Within the listing below, please copy exactly the lines between the line holding "refine ⟨fun b" and the line holding "some l := hl", inclusive.

[Start of Attachment]

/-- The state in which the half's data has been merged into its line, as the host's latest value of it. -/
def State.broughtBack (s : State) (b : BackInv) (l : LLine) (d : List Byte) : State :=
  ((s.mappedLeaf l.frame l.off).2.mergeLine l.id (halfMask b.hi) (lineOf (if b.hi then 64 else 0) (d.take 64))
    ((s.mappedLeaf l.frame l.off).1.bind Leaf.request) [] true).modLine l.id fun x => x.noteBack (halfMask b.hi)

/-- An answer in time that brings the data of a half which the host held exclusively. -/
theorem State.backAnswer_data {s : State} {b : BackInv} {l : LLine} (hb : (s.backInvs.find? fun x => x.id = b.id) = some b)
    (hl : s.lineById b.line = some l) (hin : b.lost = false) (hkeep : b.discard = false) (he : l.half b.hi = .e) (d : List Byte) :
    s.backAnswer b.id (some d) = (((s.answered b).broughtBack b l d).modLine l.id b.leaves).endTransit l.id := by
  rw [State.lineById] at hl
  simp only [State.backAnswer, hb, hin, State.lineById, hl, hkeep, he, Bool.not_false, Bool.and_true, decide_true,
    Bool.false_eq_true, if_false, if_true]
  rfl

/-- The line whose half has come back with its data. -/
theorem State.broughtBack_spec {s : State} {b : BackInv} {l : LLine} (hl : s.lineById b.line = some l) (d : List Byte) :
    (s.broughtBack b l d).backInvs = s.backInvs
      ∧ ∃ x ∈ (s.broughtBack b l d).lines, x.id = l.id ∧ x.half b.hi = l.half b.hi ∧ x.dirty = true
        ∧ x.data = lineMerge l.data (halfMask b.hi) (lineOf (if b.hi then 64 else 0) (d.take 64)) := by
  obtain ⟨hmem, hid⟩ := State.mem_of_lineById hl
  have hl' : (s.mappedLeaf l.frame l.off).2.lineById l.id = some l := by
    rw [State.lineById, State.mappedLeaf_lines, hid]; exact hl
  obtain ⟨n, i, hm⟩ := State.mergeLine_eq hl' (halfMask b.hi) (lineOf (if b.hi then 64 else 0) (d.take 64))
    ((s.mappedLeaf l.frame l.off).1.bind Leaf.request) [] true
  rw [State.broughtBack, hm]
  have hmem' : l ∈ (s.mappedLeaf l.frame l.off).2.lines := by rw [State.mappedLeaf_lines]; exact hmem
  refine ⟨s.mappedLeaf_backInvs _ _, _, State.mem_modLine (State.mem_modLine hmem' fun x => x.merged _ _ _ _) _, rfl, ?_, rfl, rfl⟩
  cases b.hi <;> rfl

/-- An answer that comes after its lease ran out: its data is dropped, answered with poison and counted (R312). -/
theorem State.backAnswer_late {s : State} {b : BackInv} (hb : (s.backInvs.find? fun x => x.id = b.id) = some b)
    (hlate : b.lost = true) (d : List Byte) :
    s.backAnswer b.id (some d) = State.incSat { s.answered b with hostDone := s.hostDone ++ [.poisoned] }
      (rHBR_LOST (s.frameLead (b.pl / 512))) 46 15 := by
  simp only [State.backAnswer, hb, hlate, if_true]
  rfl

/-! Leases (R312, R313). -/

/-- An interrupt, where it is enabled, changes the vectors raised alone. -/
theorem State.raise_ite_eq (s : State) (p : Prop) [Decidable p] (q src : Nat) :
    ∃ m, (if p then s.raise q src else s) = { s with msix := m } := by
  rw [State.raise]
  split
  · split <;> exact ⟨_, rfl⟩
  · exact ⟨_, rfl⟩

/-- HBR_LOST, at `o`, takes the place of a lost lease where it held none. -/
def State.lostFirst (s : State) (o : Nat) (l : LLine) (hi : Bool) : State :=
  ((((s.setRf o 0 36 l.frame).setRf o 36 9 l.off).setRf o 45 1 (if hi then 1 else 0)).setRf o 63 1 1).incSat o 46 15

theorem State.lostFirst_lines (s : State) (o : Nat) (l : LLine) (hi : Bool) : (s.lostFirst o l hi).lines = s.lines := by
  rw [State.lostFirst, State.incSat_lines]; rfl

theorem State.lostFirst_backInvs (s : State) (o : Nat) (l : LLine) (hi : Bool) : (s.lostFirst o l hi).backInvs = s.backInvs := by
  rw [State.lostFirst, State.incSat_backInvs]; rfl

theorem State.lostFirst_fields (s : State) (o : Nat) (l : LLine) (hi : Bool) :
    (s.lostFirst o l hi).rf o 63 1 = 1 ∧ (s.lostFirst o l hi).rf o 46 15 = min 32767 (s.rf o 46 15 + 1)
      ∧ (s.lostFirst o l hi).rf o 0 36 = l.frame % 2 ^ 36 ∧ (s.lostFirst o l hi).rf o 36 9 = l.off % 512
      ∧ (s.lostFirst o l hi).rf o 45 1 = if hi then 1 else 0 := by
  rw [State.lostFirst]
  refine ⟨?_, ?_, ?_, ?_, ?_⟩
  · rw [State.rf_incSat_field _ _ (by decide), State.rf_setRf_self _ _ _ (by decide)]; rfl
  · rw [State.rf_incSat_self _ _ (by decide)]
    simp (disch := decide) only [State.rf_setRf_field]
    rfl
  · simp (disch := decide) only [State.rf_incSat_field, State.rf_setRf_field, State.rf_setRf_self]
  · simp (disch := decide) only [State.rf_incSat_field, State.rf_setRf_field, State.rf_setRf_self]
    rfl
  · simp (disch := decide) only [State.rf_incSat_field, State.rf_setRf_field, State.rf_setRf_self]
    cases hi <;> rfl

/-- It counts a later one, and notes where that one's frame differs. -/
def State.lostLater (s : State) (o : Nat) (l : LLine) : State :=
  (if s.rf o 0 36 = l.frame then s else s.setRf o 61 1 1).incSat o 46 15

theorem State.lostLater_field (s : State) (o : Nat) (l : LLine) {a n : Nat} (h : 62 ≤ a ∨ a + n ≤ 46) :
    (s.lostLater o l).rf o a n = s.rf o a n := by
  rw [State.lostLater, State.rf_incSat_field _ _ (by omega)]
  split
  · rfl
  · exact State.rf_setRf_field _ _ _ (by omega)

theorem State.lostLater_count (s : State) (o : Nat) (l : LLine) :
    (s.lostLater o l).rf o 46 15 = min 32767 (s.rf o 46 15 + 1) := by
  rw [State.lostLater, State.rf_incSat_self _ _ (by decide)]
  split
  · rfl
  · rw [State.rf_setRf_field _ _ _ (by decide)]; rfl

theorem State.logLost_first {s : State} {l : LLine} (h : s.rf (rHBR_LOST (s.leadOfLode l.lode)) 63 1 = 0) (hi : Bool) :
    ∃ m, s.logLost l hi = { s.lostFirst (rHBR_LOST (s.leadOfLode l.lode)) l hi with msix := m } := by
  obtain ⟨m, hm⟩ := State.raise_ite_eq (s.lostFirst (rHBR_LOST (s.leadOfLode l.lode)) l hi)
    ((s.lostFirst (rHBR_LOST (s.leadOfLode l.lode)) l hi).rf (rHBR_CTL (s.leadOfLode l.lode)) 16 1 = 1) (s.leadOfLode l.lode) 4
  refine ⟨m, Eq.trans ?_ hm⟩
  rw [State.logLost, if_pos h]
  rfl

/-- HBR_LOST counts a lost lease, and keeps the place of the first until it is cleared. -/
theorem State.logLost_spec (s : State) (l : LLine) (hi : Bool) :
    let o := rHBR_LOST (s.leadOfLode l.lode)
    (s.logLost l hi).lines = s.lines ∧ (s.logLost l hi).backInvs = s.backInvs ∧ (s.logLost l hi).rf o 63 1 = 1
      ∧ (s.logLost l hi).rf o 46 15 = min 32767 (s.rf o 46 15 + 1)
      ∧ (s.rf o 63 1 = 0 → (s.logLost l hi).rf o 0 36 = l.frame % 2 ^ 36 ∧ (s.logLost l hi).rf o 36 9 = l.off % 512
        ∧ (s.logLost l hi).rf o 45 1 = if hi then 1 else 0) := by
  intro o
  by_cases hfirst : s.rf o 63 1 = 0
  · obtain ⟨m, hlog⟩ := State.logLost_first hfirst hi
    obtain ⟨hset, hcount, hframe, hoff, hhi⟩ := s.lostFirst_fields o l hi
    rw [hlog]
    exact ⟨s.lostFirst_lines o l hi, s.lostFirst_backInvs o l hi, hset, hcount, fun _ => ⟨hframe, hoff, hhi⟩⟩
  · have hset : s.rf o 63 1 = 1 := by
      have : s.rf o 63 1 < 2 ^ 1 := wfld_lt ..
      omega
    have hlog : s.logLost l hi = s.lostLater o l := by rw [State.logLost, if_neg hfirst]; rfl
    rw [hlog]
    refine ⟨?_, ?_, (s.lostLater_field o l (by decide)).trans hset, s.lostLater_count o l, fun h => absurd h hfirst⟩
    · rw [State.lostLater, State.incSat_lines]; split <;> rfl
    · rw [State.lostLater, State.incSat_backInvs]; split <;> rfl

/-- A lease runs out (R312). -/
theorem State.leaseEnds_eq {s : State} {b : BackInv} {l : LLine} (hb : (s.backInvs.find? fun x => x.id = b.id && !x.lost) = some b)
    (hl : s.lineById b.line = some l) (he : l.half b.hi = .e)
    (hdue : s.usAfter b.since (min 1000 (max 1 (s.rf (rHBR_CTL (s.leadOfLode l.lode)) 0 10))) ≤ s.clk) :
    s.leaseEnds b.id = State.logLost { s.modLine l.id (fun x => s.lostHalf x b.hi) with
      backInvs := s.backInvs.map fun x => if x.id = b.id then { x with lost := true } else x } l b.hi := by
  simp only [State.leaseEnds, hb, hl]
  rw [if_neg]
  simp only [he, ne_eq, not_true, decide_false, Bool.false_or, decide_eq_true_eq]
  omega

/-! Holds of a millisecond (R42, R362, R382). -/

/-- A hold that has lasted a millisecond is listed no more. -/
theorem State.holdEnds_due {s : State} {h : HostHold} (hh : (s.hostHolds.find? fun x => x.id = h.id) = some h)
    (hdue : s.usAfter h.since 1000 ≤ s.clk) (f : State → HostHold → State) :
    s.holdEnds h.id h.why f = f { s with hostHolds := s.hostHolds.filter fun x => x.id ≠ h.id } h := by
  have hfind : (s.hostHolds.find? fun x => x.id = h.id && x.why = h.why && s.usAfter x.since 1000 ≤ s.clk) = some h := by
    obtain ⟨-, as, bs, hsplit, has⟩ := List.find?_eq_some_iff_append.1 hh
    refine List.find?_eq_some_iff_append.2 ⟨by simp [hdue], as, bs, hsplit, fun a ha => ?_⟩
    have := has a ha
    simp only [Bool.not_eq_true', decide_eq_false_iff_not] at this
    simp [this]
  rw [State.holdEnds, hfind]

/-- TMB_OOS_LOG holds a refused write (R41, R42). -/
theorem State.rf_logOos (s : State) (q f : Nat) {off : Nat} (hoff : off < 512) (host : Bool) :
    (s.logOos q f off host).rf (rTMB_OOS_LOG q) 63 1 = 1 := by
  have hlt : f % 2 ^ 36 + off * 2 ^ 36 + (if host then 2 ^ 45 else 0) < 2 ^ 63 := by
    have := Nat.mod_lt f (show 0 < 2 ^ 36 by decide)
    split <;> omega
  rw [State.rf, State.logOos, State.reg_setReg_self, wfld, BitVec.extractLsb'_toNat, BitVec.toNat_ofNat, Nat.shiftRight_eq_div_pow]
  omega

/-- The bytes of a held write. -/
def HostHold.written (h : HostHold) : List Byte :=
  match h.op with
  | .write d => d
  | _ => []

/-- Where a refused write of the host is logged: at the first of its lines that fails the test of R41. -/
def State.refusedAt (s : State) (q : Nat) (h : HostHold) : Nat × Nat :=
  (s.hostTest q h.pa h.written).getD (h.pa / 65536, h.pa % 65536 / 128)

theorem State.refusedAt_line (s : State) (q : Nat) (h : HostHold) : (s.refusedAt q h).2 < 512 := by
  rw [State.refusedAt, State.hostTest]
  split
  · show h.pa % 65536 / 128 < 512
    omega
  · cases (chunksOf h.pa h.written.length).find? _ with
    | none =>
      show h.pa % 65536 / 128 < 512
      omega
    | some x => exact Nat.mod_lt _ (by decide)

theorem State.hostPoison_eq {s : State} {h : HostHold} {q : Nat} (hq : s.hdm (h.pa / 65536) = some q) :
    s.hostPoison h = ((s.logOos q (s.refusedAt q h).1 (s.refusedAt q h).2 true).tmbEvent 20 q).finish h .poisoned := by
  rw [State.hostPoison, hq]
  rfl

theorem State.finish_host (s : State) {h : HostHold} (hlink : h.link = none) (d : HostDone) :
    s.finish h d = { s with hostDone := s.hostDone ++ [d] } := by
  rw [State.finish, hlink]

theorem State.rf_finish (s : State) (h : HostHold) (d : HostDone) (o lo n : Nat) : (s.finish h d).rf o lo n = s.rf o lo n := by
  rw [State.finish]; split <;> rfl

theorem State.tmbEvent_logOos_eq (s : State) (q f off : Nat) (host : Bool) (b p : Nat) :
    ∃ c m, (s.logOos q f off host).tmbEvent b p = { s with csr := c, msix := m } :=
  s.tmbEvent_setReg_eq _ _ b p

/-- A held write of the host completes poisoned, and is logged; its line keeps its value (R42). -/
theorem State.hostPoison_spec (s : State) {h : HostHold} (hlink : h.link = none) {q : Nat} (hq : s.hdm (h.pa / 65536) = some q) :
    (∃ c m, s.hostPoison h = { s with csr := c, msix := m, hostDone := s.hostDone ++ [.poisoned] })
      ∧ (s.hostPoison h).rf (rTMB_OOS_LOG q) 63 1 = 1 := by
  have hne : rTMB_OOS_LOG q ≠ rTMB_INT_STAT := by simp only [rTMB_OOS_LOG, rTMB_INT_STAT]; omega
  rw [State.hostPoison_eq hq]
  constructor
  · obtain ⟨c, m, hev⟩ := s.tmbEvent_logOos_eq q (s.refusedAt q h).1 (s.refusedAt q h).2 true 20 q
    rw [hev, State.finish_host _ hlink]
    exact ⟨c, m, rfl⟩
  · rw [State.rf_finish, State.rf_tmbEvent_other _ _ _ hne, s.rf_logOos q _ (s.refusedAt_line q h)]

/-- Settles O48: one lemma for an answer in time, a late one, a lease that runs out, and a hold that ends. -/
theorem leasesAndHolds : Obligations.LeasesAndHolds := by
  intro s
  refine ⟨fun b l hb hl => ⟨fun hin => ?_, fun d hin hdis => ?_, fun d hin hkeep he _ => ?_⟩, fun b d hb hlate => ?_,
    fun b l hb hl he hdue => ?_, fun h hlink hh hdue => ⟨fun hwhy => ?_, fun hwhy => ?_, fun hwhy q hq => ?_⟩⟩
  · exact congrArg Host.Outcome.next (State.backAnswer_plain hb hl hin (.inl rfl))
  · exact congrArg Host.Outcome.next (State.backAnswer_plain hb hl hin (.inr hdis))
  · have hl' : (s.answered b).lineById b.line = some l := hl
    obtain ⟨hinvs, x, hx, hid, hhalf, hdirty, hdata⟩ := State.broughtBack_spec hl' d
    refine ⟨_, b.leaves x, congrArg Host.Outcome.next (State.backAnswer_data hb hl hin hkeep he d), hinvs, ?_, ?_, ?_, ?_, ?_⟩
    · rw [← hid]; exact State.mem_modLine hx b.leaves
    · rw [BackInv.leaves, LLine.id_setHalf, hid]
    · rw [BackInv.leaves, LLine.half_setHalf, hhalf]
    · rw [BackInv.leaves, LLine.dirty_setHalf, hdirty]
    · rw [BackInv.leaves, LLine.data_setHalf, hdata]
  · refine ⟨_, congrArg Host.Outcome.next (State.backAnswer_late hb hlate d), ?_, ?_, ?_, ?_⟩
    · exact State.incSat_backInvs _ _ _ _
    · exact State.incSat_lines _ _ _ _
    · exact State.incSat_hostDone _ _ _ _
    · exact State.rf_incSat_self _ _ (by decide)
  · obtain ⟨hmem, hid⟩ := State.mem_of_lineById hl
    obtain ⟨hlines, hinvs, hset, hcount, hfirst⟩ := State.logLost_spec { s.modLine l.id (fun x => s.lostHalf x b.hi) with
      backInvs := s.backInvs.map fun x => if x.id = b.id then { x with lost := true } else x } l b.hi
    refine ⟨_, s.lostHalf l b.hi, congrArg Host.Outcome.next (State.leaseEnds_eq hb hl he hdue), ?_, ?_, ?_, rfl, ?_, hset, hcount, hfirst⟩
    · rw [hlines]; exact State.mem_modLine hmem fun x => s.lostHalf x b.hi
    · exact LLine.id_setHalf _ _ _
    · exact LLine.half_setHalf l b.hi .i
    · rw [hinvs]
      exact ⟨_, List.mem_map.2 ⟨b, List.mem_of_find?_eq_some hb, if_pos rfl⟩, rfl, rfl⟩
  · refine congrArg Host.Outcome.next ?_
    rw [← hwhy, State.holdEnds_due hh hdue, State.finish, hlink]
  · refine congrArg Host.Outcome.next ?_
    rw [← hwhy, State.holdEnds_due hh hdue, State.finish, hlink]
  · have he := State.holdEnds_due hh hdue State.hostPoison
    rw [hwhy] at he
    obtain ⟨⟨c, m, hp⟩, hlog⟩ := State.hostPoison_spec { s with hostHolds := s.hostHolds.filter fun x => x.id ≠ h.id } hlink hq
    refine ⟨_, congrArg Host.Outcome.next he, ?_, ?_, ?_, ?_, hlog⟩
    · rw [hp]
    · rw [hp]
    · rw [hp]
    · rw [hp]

[End of Attachment]

Solved problem:
  refine ⟨fun b l hb hl => ⟨fun hin => ?_, fun d hin hdis => ?_, fun d hin hkeep he _ => ?_⟩, fun b d hb hlate => ?_,
    fun b l hb hl he hdue => ?_, fun h hlink hh hdue => ⟨fun hwhy => ?_, fun hwhy => ?_, fun hwhy q hq => ?_⟩⟩
  · exact congrArg Host.Outcome.next (State.backAnswer_plain hb hl hin (.inl rfl))
  · exact congrArg Host.Outcome.next (State.backAnswer_plain hb hl hin (.inr hdis))
  · have hl' : (s.answered b).lineById b.line = some l := hl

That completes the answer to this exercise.